Настасья Прокофьевна поправила платок.
— Расценка хорошая. У Сомова тоже была хорошая. Он её после сева переписал: не сошлось у него.
— Переписывать не буду.
— Все не собираются.
— Настасья Прокофьевна. Если я перепишу расценку задним числом, вы мне это скажете при всех, и вы будете правы.
— Скажу, — согласилась она. — Ты не сомневайся.
Дальше пошёл материал, и на материале начались настоящие неприятности.
По ведомости числилось двести тридцать тёсин. Кузьмин накануне считал их руками, перекладывая с места на место. Насчитал сто сорок годных. Остальные лежали четвёртый год под небом на прокладках, а прокладки сгнили раньше тёса.
— Ста сорока не хватит?
— На один скат хватит с запасом, — сказал Кузьмин. — На два — нет.
— Сколько надо?
— Ещё восемьдесят, если класть внахлёст. Шестьдесят, если впритык. Впритык я класть не дам, у нас там сено внизу и коровы.
Он подождал и добавил:
— Есть кладовая.
Кладовая стояла за конюшней. Пустая пятый год. Обшивка из обрезного тёса, крыта дранкой. Снять с неё можно две стены и половину третьей.
Пров Данилыч Лыков развернул шапку и снова свернул.
— Оно, конечно, доски там хорошие. Сухие, под крышей лежали. Только я тебя, Егор Кузьмич, спрошу одно. Осенью картошку куда?
— В подвал.
— В подвале сорок тонн место. А накопаем, если бог даст, больше. В прошлом годе часть в кладовой держали, я сам возил.
— В прошлом годе накопали мало.
— Вот и я про то. Мало накопали — хватило. Много накопаем — не хватит. Ты сейчас берёшь у осени, чтоб отдать весне. Я не говорю, что не надо. Я говорю: голосуйте, а не распоряжайтесь. Постройка колхозная.
Он был прав в обоих пунктах. Во втором особенно.
Голосовали. За разбор обшивки — пятеро: я, Клавдия Никитична, Дарья Пахомовна, Кузьмин и Мокеева. Против — Лыков и Пестов.
— Пестов почему? — спросил я.
— А лошади, — сказал Никанор Ильич. — Кладовую разобрать — это ещё двенадцать возов через село. Двенадцать возов — это день. У меня девятнадцать рабочих, из них четыре я в лес не пущу, там подъём. Пятнадцать. Вот тебе пятнадцать, и больше не будет, хоть режь.
Протокол Клавдия Никитична писала при нас и прочитала вслух.

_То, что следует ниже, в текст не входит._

-- ==== Sys2Proof/Certificates/Slice0/Obligations.lean ====
section
/-! DEFINITION. The statements for the provers. Each docstring names the rule of spec/ it formalises; a statement that
rests on a choice of the model says so and names the log entry. -/

open Sys2Proof Sys2Proof.Machine

/-! ### Reset, the step, the host's interface -/

/-- 10_state R34, 42_fifo R129 ("They hold after reset"), with the model's own memory form (entry 4). -/
def Obligations.ResetMeetsInvariant : Prop := State.reset.Inv

/-- 70_reset R190: what reset leaves, that it returns nothing, that the block then accepts any transaction, and that it
runs nothing before the first one. That reset keeps C is 10_state R32. The model's choices: that the machine then takes a
step which changes nothing, and that the inputs behind a reset stay (entry 5), and that reset is an input of the host's
queue (entry 7). -/
def Obligations.ResetPutsEveryElement : Prop :=
  (∀ (s : State) (rest : List HostInput), s.pending = .reset :: rest →
    ∃ t, step s = .next t
      ∧ (t.block.head = 0 ∧ t.block.tail = 0 ∧ t.block.len = 0 ∧ t.block.ovf = false
        ∧ t.block.ctrl.slotEn = false ∧ t.block.ctrl.ioEn = false)
      ∧ t.block.capacity = s.block.capacity ∧ t.results = s.results ∧ t.pending = rest)
  ∧ (State.reset.block.head = 0 ∧ State.reset.block.tail = 0 ∧ State.reset.block.len = 0 ∧ State.reset.block.ovf = false
      ∧ State.reset.block.ctrl.slotEn = false ∧ State.reset.block.ctrl.ioEn = false ∧ State.reset.results = [])
  ∧ (∀ t : Transaction, ∃ u r, step (State.reset.present (.transaction t)) = .next u ∧ u.results = [r])
  ∧ step State.reset = .next State.reset

/-- 60_exceptions R182, 70_reset R190. That a machine with nothing presented takes a step that changes nothing is the
model's choice (entry 5). -/
def Obligations.IdleBlockHoldsState : Prop := ∀ s : State, s.pending = [] → step s = .next s

/-- 30_encoding R60, 44_control R164: a transaction that decodes is performed by the command's own rule, on the machine
from which the host has presented it. -/
def Obligations.StepRunsDecodedInstruction : Prop :=
  ∀ (s : State) (t : Transaction) (rest : List HostInput) (i : Instr),
    s.pending = .transaction t :: rest → decode t = .ok i → step s = exec i { s with pending := rest }

/-- 30_encoding R60, 60_exceptions R170 and R173: no step stops, every transaction returns exactly one response, and only
RX returns events. -/
def Obligations.EveryTransactionReturnsOneResult : Prop :=
  (∀ s : State, ∃ t, step s = .next t)
  ∧ ∀ (s : State) (t : Transaction) (rest : List HostInput), s.pending = .transaction t :: rest →
    ∃ u r, step s = .next u ∧ u.results = s.results ++ [r] ∧ u.pending = rest
      ∧ (r.events ≠ [] → ∃ d, decode t = .ok (.rx d))

/-- 10_state R35: a step of one instance leaves every other one as it was, and does to its own what `step` does. -/
def Obligations.InstancesShareNothing : Prop :=
  ∀ (k : Nat) (sys : System),
    (∀ j, j ≠ k → (System.stepInstance k sys)[j]? = sys[j]?)
    ∧ (∀ s t, sys[k]? = some s → step s = .next t → (System.stepInstance k sys)[k]? = some t)

/-! ### Encoding -/

/-- The example words of 30_encoding R76 and a word of each other family decode to their commands. -/
def Obligations.SampleWordsDecode : Prop :=
  decode ⟨0x00000362#32, [1#8, 2#8, 3#8]⟩ = .ok (.encode 2#2 1#2 [1#8, 2#8, 3#8])
  ∧ decode ⟨0x00000406#32, []⟩ = .ok (.peek 4#16)
  ∧ decode ⟨0x0000030A#32, []⟩ = .ok (.wrctrl true true false)
  ∧ decode ⟨0x00000201#32, [0#8, 0#8]⟩ = .ok (.cksum [0#8, 0#8])
  ∧ decode ⟨0x00000109#32, [0#8]⟩ = .ok (.rx [0#8])
  ∧ decode ⟨0x00000011#32, []⟩ = .error .commandWord

/-- 30_encoding R62, R65, R76: every command that a transaction can spell is read back from its transaction, with every
operand. -/
def Obligations.DecodeOfEncodeIsInstruction : Prop := ∀ i : Instr, i.wellFormed = true → decode (encode i) = .ok i

/-- 30_encoding R62 to R65: a legal transaction spells one command, and that command's transaction is the one read: no bit
of a legal word is dropped. -/
def Obligations.EncodeOfDecodeIsTransaction : Prop :=
  ∀ (t : Transaction) (i : Instr), decode t = .ok i → encode i = t ∧ i.wellFormed = true

/-- 30_encoding R62, row by row: match, mask and E(CMD); a word that matches no row is ILLEGAL. -/
def Obligations.OpcodeMapIsTheTable : Prop :=
  ∀ cmd : Word,
    (opOf cmd = some .nop ↔ cmd &&& 0xFFFFFFFF#32 = 0x00000000#32)
    ∧ (opOf cmd = some .cksum ↔ cmd &&& 0xFF0000FF#32 = 0x00000001#32)
    ∧ (opOf cmd = some .encode ↔ cmd &&& 0xFF00000F#32 = 0x00000002#32)
    ∧ (opOf cmd = some .decode ↔ cmd &&& 0xFFFFFFFF#32 = 0x00000003#32)
    ∧ (opOf cmd = some .push ↔ cmd &&& 0xFF0000FF#32 = 0x00000004#32)
    ∧ (opOf cmd = some .status ↔ cmd &&& 0xFFFFFFFF#32 = 0x00000005#32)
    ∧ (opOf cmd = some .peek ↔ cmd &&& 0xFF0000FF#32 = 0x00000006#32)
    ∧ (opOf cmd = some .seek ↔ cmd &&& 0xFF0000FF#32 = 0x00000007#32)
    ∧ (opOf cmd = some .flush ↔ cmd &&& 0xFFFFFFFF#32 = 0x00000008#32)
    ∧ (opOf cmd = some .rx ↔ cmd &&& 0xFF0000FF#32 = 0x00000009#32)
    ∧ (opOf cmd = some .wrctrl ↔ cmd &&& 0xFFFFF8FF#32 = 0x0000000A#32)
    ∧ (opOf cmd = none → ∀ (s : State) (din : List Byte) (rest : List HostInput),
        s.pending = .transaction ⟨cmd, din⟩ :: rest → step s = .next { s with pending := rest }.answeredIllegal)
    ∧ expectedLength cmd =
        (if opOf cmd = some .cksum ∨ opOf cmd = some .encode ∨ opOf cmd = some .push ∨ opOf cmd = some .rx
          then (cmd.toNat / 256) % 65536
          else if opOf cmd = some .decode then 256 else 0)

/-- 44_control R162: a word that matches no row is ILLEGAL and does nothing, and those are exactly the words the rule
lists. -/
def Obligations.ReservedWordsAnswerIllegal : Prop :=
  (∀ cmd : Word, (∀ r ∈ opcodeRows, r.matchesWord cmd = false) ↔ ReservedWord cmd)
  ∧ ∀ (s : State) (t : Transaction) (rest : List HostInput), s.pending = .transaction t :: rest →
      (∀ r ∈ opcodeRows, r.matchesWord t.cmd = false) → step s = .next { s with pending := rest }.answeredIllegal

/-- 44_control R163: a word that matches a row, with data-in bytes of another number than E(CMD). -/
def Obligations.WrongDataLengthAnswersIllegal : Prop :=
  ∀ (s : State) (t : Transaction) (rest : List HostInput) (op : Op), s.pending = .transaction t :: rest →
    opOf t.cmd = some op →
    t.din.length ≠ (if op = .cksum ∨ op = .encode ∨ op = .push ∨ op = .rx then (t.cmd.toNat / 256) % 65536
      else if op = .decode then 256 else 0) →
    step s = .next { s with pending := rest }.answeredIllegal

/-- 30_encoding R77: the command words and data-in bytes of the pseudo-instructions, IO_SLOT_ID being OPEN. -/
def Obligations.PseudoInstructionsExpand : Prop :=
  encode Pseudo.scan.expand = ⟨0x00000009#32, []⟩
  ∧ encode Pseudo.len.expand = ⟨0x00000005#32, []⟩
  ∧ (∀ din : List Byte, din.length = 8 →
      encode (Pseudo.encodeIo din).expand = ⟨0x882#32 ||| (Config.ioSlotId.setWidth 32 <<< 4), din⟩)
  ∧ encode Pseudo.enable.expand = ⟨0x0000030A#32, []⟩
  ∧ encode Pseudo.disable.expand = ⟨0x0000000A#32, []⟩

/-! ### Invariants and frames over all commands -/

/-- 42_fifo R129: the three invariants hold after reset, and every primitive, every command and every step keeps them; what
each primitive does to the cursors; and that no other command writes one. -/
def Obligations.FifoInvariantsAreKept : Prop :=
  (State.reset.block.CursorsOk
    ∧ State.reset.block.head = 0 ∧ State.reset.block.tail = 0 ∧ State.reset.block.len = 0)
  ∧ (∀ (b : Block) (d : List Byte), b.CursorsOk → (b.fifoPush d).CursorsOk
      ∧ ∃ acc, acc ≤ b.capacity - b.len ∧ (b.fifoPush d).len = b.len + acc
        ∧ (b.fifoPush d).tail = (b.tail + acc) % b.capacity ∧ (b.fifoPush d).head = b.head)
  ∧ (∀ (b : Block) (n : Nat), b.CursorsOk → n ≤ b.len → (b.fifoSeek n).CursorsOk
      ∧ (b.fifoSeek n).len + n = b.len ∧ (b.fifoSeek n).head = (b.head + n) % b.capacity
      ∧ (b.fifoSeek n).tail = b.tail)
  ∧ (∀ b : Block, b.CursorsOk → b.fifoFlush.CursorsOk
      ∧ b.fifoFlush.head = 0 ∧ b.fifoFlush.tail = 0 ∧ b.fifoFlush.len = 0)
  ∧ (∀ (i : Instr) (s t : State), s.block.CursorsOk → exec i s = .next t → t.block.CursorsOk)
  ∧ (∀ (i : Instr) (s t : State), (∀ d, i ≠ .push d) → (∀ d, i ≠ .rx d) → (∀ n, i ≠ .seek n) → i ≠ .flush →
      exec i s = .next t →
      t.block.head = s.block.head ∧ t.block.tail = s.block.tail ∧ t.block.len = s.block.len)
  ∧ ∀ s t : State, s.block.CursorsOk → step s = .next t → t.block.CursorsOk

/-- 00_scope R8, 10_state R32, 42_fifo R129, with the model's own form of MEM (entry 4): every step keeps the whole
invariant, and C. -/
def Obligations.StepKeepsInvariant : Prop :=
  ∀ s t : State, s.Inv → step s = .next t → t.Inv ∧ t.block.capacity = s.block.capacity

/-- 20_memory R48: NOP, CKSUM, ENCODE, DECODE, STATUS and PEEK write no state of the block, and issued twice in a row they
return the same twice (of NOP: 44_control R160); of DECODE this is said of lengths up to 251, where no verdict takes a free
draw (41_frame_codec R95, entry 3). -/
def Obligations.ReadOnlyCommandsAreIdempotent : Prop :=
  ∀ (i : Instr) (s : State), ReadsOnly i = true →
    ∃ t u r r', exec i s = .next t ∧ exec i t = .next u ∧ s.Returned t r ∧ t.Returned u r'
      ∧ t.block = s.block ∧ u.block = s.block
      ∧ ((∀ fr, i = .decode fr → (frameLength fr).toNat ≤ 251) → r' = r ∧ u.draws = s.draws)

/-- 10_state R23: only PUSH and RX write MEM. -/
def Obligations.OnlyPushAndRxWriteMemory : Prop :=
  ∀ (i : Instr) (s t : State), (∀ d, i ≠ .push d) → (∀ d, i ≠ .rx d) → exec i s = .next t →
    ∀ a, t.block.mem.read a = s.block.mem.read a

/-- 10_state R30, R32, 42_fifo R129: what each register of the block may be written by. -/
def Obligations.RegistersChangeOnlyByTheirCommands : Prop :=
  ∀ (i : Instr) (s t : State), exec i s = .next t →
    t.block.capacity = s.block.capacity
    ∧ ((∀ a b c, i ≠ .wrctrl a b c) → t.block.ctrl = s.block.ctrl)
    ∧ ((∀ d, i ≠ .push d) → (∀ d, i ≠ .rx d) → i ≠ .flush → t.block.tail = s.block.tail)
    ∧ ((∀ n, i ≠ .seek n) → (∀ d, i ≠ .rx d) → i ≠ .flush → t.block.head = s.block.head)
    ∧ ((∀ n, i ≠ .seek n) → (∀ d, i ≠ .push d) → (∀ d, i ≠ .rx d) → i ≠ .flush → t.block.len = s.block.len)

/-- 10_state R29: what sets OVF, what clears it, and that it changes no result but that of STATUS. -/
def Obligations.OverflowFlagIsSticky : Prop :=
  (∀ (i : Instr) (s t : State), exec i s = .next t →
    t.block.ovf =
      (match i with
        | .push d => s.block.ovf || decide (s.block.capacity - s.block.len < d.length)
        | .rx d => s.block.ovf || decide (s.block.capacity - s.block.len < d.length)
        | .flush => false
        | .wrctrl _ _ c => s.block.ovf && !c
        | .nop => s.block.ovf
        | .cksum _ => s.block.ovf
        | .encode _ _ _ => s.block.ovf
        | .decode _ => s.block.ovf
        | .status => s.block.ovf
        | .peek _ => s.block.ovf
        | .seek _ => s.block.ovf))
  ∧ (∀ s : State, s.performReset.block.ovf = false)
  ∧ (∀ s : State, ∃ t r, exec .status s = .next t ∧ s.Returned t r ∧ r.resp.v2.getLsbD 8 = s.block.ovf)
  ∧ ∀ (i : Instr) (s : State) (v : Bool), i ≠ .status →
      ∃ t u r, exec i s = .next t ∧ exec i (s.withBlock { s.block with ovf := v }) = .next u
        ∧ s.Returned t r ∧ (s.withBlock { s.block with ovf := v }).Returned u r
        ∧ u.block = { t.block with ovf := u.block.ovf } ∧ u.draws = t.draws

Расценки я в тот же вечер переписал на отдельный лист и повесил в правлении рядом с субботней ведомостью, на второй гвоздь. Гвоздь пришлось вбивать. Своего в правлении не нашлось; взял из ящика с кровельными и записал за собой один гвоздь. Клавдия Никитична посмотрела на меня так, что больше я при ней вслух ничего не записывал.
* * *
Кузню затопили в тот же вечер.
Мех порвался по шву в последнюю топку, и с тех пор кузню не разжигали. Чинить его надо было кожей, а кожа у нас в тот момент была одна: полтора куска из райпотребсоюзовской разнарядки, привезённые под хомуты. Захар Фомич Нечаев, который в этой кузне и работал до самой последней топки, отрезал от края полосу в две ладони и сшил шов, и я стоял и смотрел, как из хомутов уходит первая часть.
Сорок девятый год поминался у нас чаще сорок первого. В тот год взяли ссуду под скотный двор. В тот же год последний раз топили кузню и засыпали в склад семена, которых с тех пор никто не проверял. Я это тогда сложил и решил, что совпадение ничего не значит.
Спиридон приехал на подводе в воскресенье к ночи и пробыл до утра понедельника.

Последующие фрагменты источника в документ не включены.